> _EXERCISE AIM_: Transcribe the following entries word for word. End with the line where "simp only [List.forall_mem_append]" appears.
START SOURCE MATERIAL
/-- Settles O11: the write rules of one field (R4, R6) and the three field tables. -/
theorem fieldsReadBack : Obligations.FieldsReadBack := by
  refine ⟨fun rf f v i hf => ⟨?same, ?saturates, ?otherRegister, ?otherBits⟩, ?tables⟩
  case same => exact RegFile.fld_setFld_same rf f v i hf
  case saturates => exact RegFile.fld_addSat_same rf f v i hf
  case otherRegister => exact fun e j hreg => RegFile.fld_setFld_other rf f e v i j hreg
  case otherBits => exact fun e hreg he hbits => RegFile.fld_setFld_disjoint rf f e v i hreg he hbits
  case tables =>
    simp only [List.forall_mem_append]
    exact ⟨⟨FieldList.gloesk_fits_word, FieldList.stanak_fits_word⟩, FieldList.ihloon_fits_word⟩

/-! ### Reset -/

/-- A register file that lists nothing holds the reset value of every register (R4). -/
@[simp] theorem RegFile.reg_nil (r : Reg) (i : Nat) : RegFile.reg [] r i = r.reset i := Tab.get_nil _ _

/-- The full part number keeps the reset values of the register tables; the GK-9632 differs in its device ID (R1). -/
theorem Gloesk.reg_reset_gk9664 (r : Reg) (i : Nat) : (Gloesk.reset .gk9664).reg r i = (r.reset i).toNat :=
  congrArg BitVec.toNat (RegFile.reg_nil r i)

theorem Stanak.reg_reset (r : Reg) (i : Nat) : Stanak.reset.reg r i = (r.reset i).toNat :=
  congrArg BitVec.toNat (RegFile.reg_nil r i)

theorem Ihloon.reg_reset (r : Reg) (i : Nat) : Ihloon.reset.reg r i = (r.reset i).toNat :=
  congrArg BitVec.toNat (RegFile.reg_nil r i)

/-- Under the empty station map the arm of every cell is 15, which is no arm (R13, log entry 7). -/
theorem Gloesk.armOf_reset (v : Variant) (x : Nat) : (Gloesk.reset v).armOf x = 15 := Tab.get_nil _ _

theorem Gloesk.assigned_reset (v : Variant) (x : Nat) : (Gloesk.reset v).assigned x = false := by
  simp [Gloesk.assigned, Gloesk.armOf_reset]

/-- Inkwell holds no written byte (log entry 2). -/
theorem Gloesk.byte_reset (v : Variant) (a : Nat) : Memory.byte (Gloesk.reset v).ink.mem a = Memory.blank := Tab.get_nil _ _

/-- With no command waiting, every command that waits is well-formed. -/
theorem State.queueOk_of_pending_nil {s : State} (h : s.pending = []) : s.queueOk := by
  simp [State.queueOk, h]

/-- The invariant holds at reset: nothing waits for another step, and the queue is empty. -/
theorem State.reset_inv : State.reset.Inv := ⟨⟨rfl, rfl⟩, State.queueOk_of_pending_nil rfl⟩

/-- Settles O3, part by part: the register files (R4), the station map (R13), the memory, and what each part has sent. -/
theorem resetLeavesResetValues : Obligations.ResetLeavesResetValues := by
  refine ⟨State.reset_inv, rfl, ?gloesk, ?stanak, ?ihloon, ?map, ?memory, rfl, rfl, rfl⟩
  case gloesk => exact Gloesk.reg_reset_gk9664
  case stanak => exact Stanak.reg_reset
  case ihloon => exact Ihloon.reg_reset
  case map => exact Gloesk.assigned_reset .gk9664
  case memory => exact Gloesk.byte_reset .gk9664

end Sys2Proof.Machine
end

section
/-!
PROOFS. Station time (R28, R29, R35, R41, R42, R435): what a command makes of the hub, the clockClass of an Announce, the
guard of PTP_PERIOD, and what a time exchange does to the hub.
-/

namespace Sys2Proof.Machine

/-! ### What the hub depends on -/

/-- Every command has one function of the hub and four values outside it that gives the hub afterwards: the command's own
function where it acts on the hub, the identity where it acts elsewhere. -/
theorem Way.hub_function {c : Instr} (w : Way c) : ∃ f : Nat → Nat → Nat → Int → Stanak → Stanak, ∀ s : State,
    ∃ t, exec c s = .next t ∧
      t.sk = f s.period s.tagLimit (s.gk.rd F.SEC_LIM_GCMF) (s.gk.laneAsym s.sk.lane) s.sk := by
  cases w with
  | sk _ w =>
    obtain ⟨f, hf⟩ := w
    exact ⟨f, fun s => ⟨_, hf s, rfl⟩⟩
  | gk _ w =>
    refine ⟨fun _ _ _ _ => id, fun s => ?_⟩
    obtain ⟨_, h⟩ | ⟨-, _, h⟩ := w s
    · exact ⟨_, h, rfl⟩
    · exact ⟨_, h, rfl⟩
  | ih _ w =>
    refine ⟨fun _ _ _ _ => id, fun s => ?_⟩
    obtain ⟨_, h⟩ := w s
    exact ⟨_, h, rfl⟩
  | idle w => exact ⟨fun _ _ _ _ => id, fun s => ⟨s, w s, rfl⟩⟩
  | both _ _ w =>
    refine ⟨fun _ _ _ _ => id, fun s => ?_⟩
    obtain ⟨_, h⟩ | ⟨_, h⟩ := w s
    · exact ⟨_, h, rfl⟩
    · exact ⟨_, h, rfl⟩

/-- Settles O8: the function of `Way.hub_function` gets equal arguments from the two states. That hub and cell take period
and limits from the Gloesk is the model's reading (log entries 39 and 40). -/
theorem hubSeesOnlyItsOwn : Obligations.HubSeesOnlyItsOwn := by
  intro c s s' t t' hsk hperiod htag hgcm hasym h h'
  obtain ⟨f, hf⟩ := (way c).hub_function
  obtain ⟨u, hu, husk⟩ := hf s
  obtain ⟨u', hu', husk'⟩ := hf s'
  cases hu.symm.trans h
  cases hu'.symm.trans h'
  rw [husk, husk', ← hsk, hperiod, htag, hgcm, hasym]

/-! ### PTP of the Gloesk -/

namespace Gloesk

/-- A field of the Gloesk after a write of it. -/
theorem rd_wr_same (g : Gloesk) (f : Fld) (v i : Nat) (hf : f.lo + f.wid ≤ 32) : (g.wr f v i).rd f i = v % 2 ^ f.wid :=
  RegFile.fld_setFld_same _ _ _ _ hf

/-- A counter leaves the fields of other registers. -/
theorem rd_inc_far (g : Gloesk) (f e : Fld) (n i j : Nat) (h : e.reg.at j ≠ f.reg.at i) : (g.inc f i n).rd e j = g.rd e j :=
  RegFile.fld_addSat_other _ _ _ _ _ _ h
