-- ==== Sys2Proof/Machine/Ops.lean ====
section
/-! DEFINITION. Operations every block uses: timers on the node clock, looking up the records of zones, doors, stages and
fans, the sequence generator (R126), and the order "energized-since, earliest first" (R48). -/

namespace Sys2Proof.Machine

/-! ### Arithmetic (00, section 3.2) -/

/-- clamp of 00, section 3.2. -/
def clampInt (lo hi x : Int) : Int := if x < lo then lo else if hi < x then hi else x

/-- clamp of a natural number from above. -/
def capNat (hi x : Nat) : Nat := if hi < x then hi else x

/-- ceil of a quotient by a positive number (00, section 3.2). -/
def ceilDiv (x d : Nat) : Nat := (x + (d - 1)) / d

/-- floor of a quotient by a positive integer: Lean's integer division rounds so for a positive divisor. -/
def floorDivInt (x d : Int) : Int := x / d

/-- ceil of a quotient by a positive integer. -/
def ceilDivInt (x d : Int) : Int := -((-x) / d)

/-! ### Times and timers (00, section 3.3) -/

/-- The clock has reached `t`: the difference taken across a wrap. -/
def reached (now t : Time) : Bool := decide (elapsed now t < 2 ^ 31)

/-- The clock has reached a running timer's expiry. -/
def Timer.isDue (now : Time) : Timer → Bool
  | .running e => reached now e
  | .stopped => false
  | .expired => false

/-- The later of the clock and an expiry: taking an expiry moves the clock to it (log 4). -/
def advanceTo (e : Time) (s : State) : State := if reached s.clock e then s else { s with clock := e }

/-- A timer started now with an expiry `ms` later. -/
def State.timer (s : State) (ms : Nat) : Timer := .running (timeAfter s.clock ms)

/-- The timer is running. -/
def Timer.isRunning : Timer → Bool
  | .running _ => true
  | _ => false

/-- The timer stands expired (R69, R125). -/
def Timer.isExpired : Timer → Bool
  | .expired => true
  | _ => false

/-- The milliseconds left of a timer; 0 where it is not running or its expiry is reached (R173). -/
def Timer.left (now : Time) : Timer → Nat
  | .running e => if reached now e then 0 else elapsed e now
  | _ => 0

/-- The join listen is in progress (R166). -/
def State.listening (s : State) : Bool := s.link.listen.isRunning

/-! ### Records by number -/

/-- The zone context of zone `z`, where the node has that zone. -/
def State.zone? (s : State) (z : Fin 4) : Option Zone := s.zones[z.val]?

/-- The zone table's row of zone `z`. -/
def State.zoneCfg? (s : State) (z : Fin 4) : Option ZoneCfg := s.config.zones[z.val]?

/-- The state with zone `z`'s context changed by `g`. -/
def State.modZone (s : State) (z : Fin 4) (g : Zone → Zone) : State := { s with zones := s.zones.modify z.val g }

/-- The door record of door `d`, where the node has that door. -/
def State.door? (s : State) (d : Fin 3) : Option Door := s.doors[d.val]?

/-- The door table's row of door `d`. -/
def State.doorCfg? (s : State) (d : Fin 3) : Option DoorCfg := s.config.doors[d.val]?

/-- The state with door `d`'s record changed by `g`. -/
def State.modDoor (s : State) (d : Fin 3) (g : Door → Door) : State := { s with doors := s.doors.modify d.val g }

/-- The blower record of a fan, where the node has that fan (R153). -/
def State.fan? (s : State) (f : FanId) : Option Blower := s.fans.find? (fun b => b.fan == f)

/-- The state with a fan's record changed by `g`. -/
def State.modFan (s : State) (f : FanId) (g : Blower → Blower) : State :=
  { s with fans := s.fans.map (fun b => if b.fan = f then g b else b) }

/-- The fan is RUNNING (R54, R17). -/
def State.fanRunning (s : State) (f : FanId) : Bool :=
  match s.fan? f with
  | some b => b.state == .running
  | none => false

/-- The state with the defrost record, where the node has one, changed by `g`. -/
def State.modDefrost (s : State) (g : Defrost → Defrost) : State := { s with defrost := s.defrost.map g }

/-- The state with the override word, where the node has one, changed by `g`. -/
def State.modWord (s : State) (g : OvrWord → OvrWord) : State := { s with word := s.word.map g }

/-- The view entry of a station (R93). -/
def State.entry (s : State) (i : Station) : Entry := s.view.entries[i.val]

/-- The state with a station's view entry changed by `g`. -/
def State.modEntry (s : State) (i : Station) (g : Entry → Entry) : State :=
  { s with view := { s.view with entries := s.view.entries.set i.val (g (s.entry i)) i.isLt } }

/-- The node's own view entry (R95). -/
def State.ownEntry (s : State) : Entry := s.entry s.straps.station

/-- The adopted offset of the node's own car (R151). -/
def Offsets.ofCar (o : Offsets) (car : Fin 3) : Int :=
  match car with
  | 0 => o.car0
  | 1 => o.car1
  | 2 => o.car2

/-! ### The sequence generator -/

/-- One step of the generator (R126): positions 16, 14, 13 and 11 are bits 15, 13, 12 and 10. -/
def seqStep (v : BitVec 16) : BitVec 16 :=
  let feedback := xor (xor (v.getLsbD 15) (v.getLsbD 13)) (xor (v.getLsbD 12) (v.getLsbD 10))
  (v <<< 1) ||| BitVec.ofNat 16 feedback.toNat

/-- The state after one draw; the draw is read from the low bits of the stepped value (R126). -/
def State.draw (s : State) : State := { s with seq := seqStep s.seq }

/-- The pacing draw: the low 4 bits (R126). -/
def pacingDraw (v : BitVec 16) : Nat := v.toNat % 16

/-- The backoff draw: the low 5 bits (R126). -/
def backoffDraw (v : BitVec 16) : Nat := v.toNat % 32

/-- The seed from station number and configuration checksum (R127). -/
def seedOf (station : Station) (checksum : BitVec 16) : BitVec 16 :=
  let seed := BitVec.ofNat 16 (station.val * 2417 + checksum.toNat)
  if seed = 0#16 then 1#16 else seed

/-! ### Order by energized-since (R48, R52, R54, R57) -/

/-- A stage with energized-since `a` stands ahead of, or level with, one with `b`: earliest first, none last. -/
def sinceLe (now : Time) (a b : Option Time) : Bool :=
  match a, b with
  | _, none => true
  | none, some _ => false
  | some ta, some tb => decide (elapsed now tb ≤ elapsed now ta)

/-- Insert a stage number into a list ordered by `key`, ahead of those it precedes or equals. -/
def insertBySince (now : Time) (key : Nat → Option Time) (i : Nat) : List Nat → List Nat
  | [] => [i]
  | j :: rest => if sinceLe now (key i) (key j) then i :: j :: rest else j :: insertBySince now key i rest

/-- Stage numbers in order of energized-since, earliest first. The numbers come in table order, so ties go to the lower
table index (R48). -/
def sortBySince (now : Time) (key : Nat → Option Time) : List Nat → List Nat
  | [] => []
  | i :: rest => insertBySince now key i (sortBySince now key rest)

end Sys2Proof.Machine
end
END SOURCE MATERIAL
> _SOLUTION FOR THIS PROBLEM_:
/-- Settles O11: the write rules of one field (R4, R6) and the three field tables. -/
theorem fieldsReadBack : Obligations.FieldsReadBack := by
  refine ⟨fun rf f v i hf => ⟨?same, ?saturates, ?otherRegister, ?otherBits⟩, ?tables⟩
  case same => exact RegFile.fld_setFld_same rf f v i hf
  case saturates => exact RegFile.fld_addSat_same rf f v i hf
  case otherRegister => exact fun e j hreg => RegFile.fld_setFld_other rf f e v i j hreg
  case otherBits => exact fun e hreg he hbits => RegFile.fld_setFld_disjoint rf f e v i hreg he hbits
  case tables =>
    simp only [List.forall_mem_append]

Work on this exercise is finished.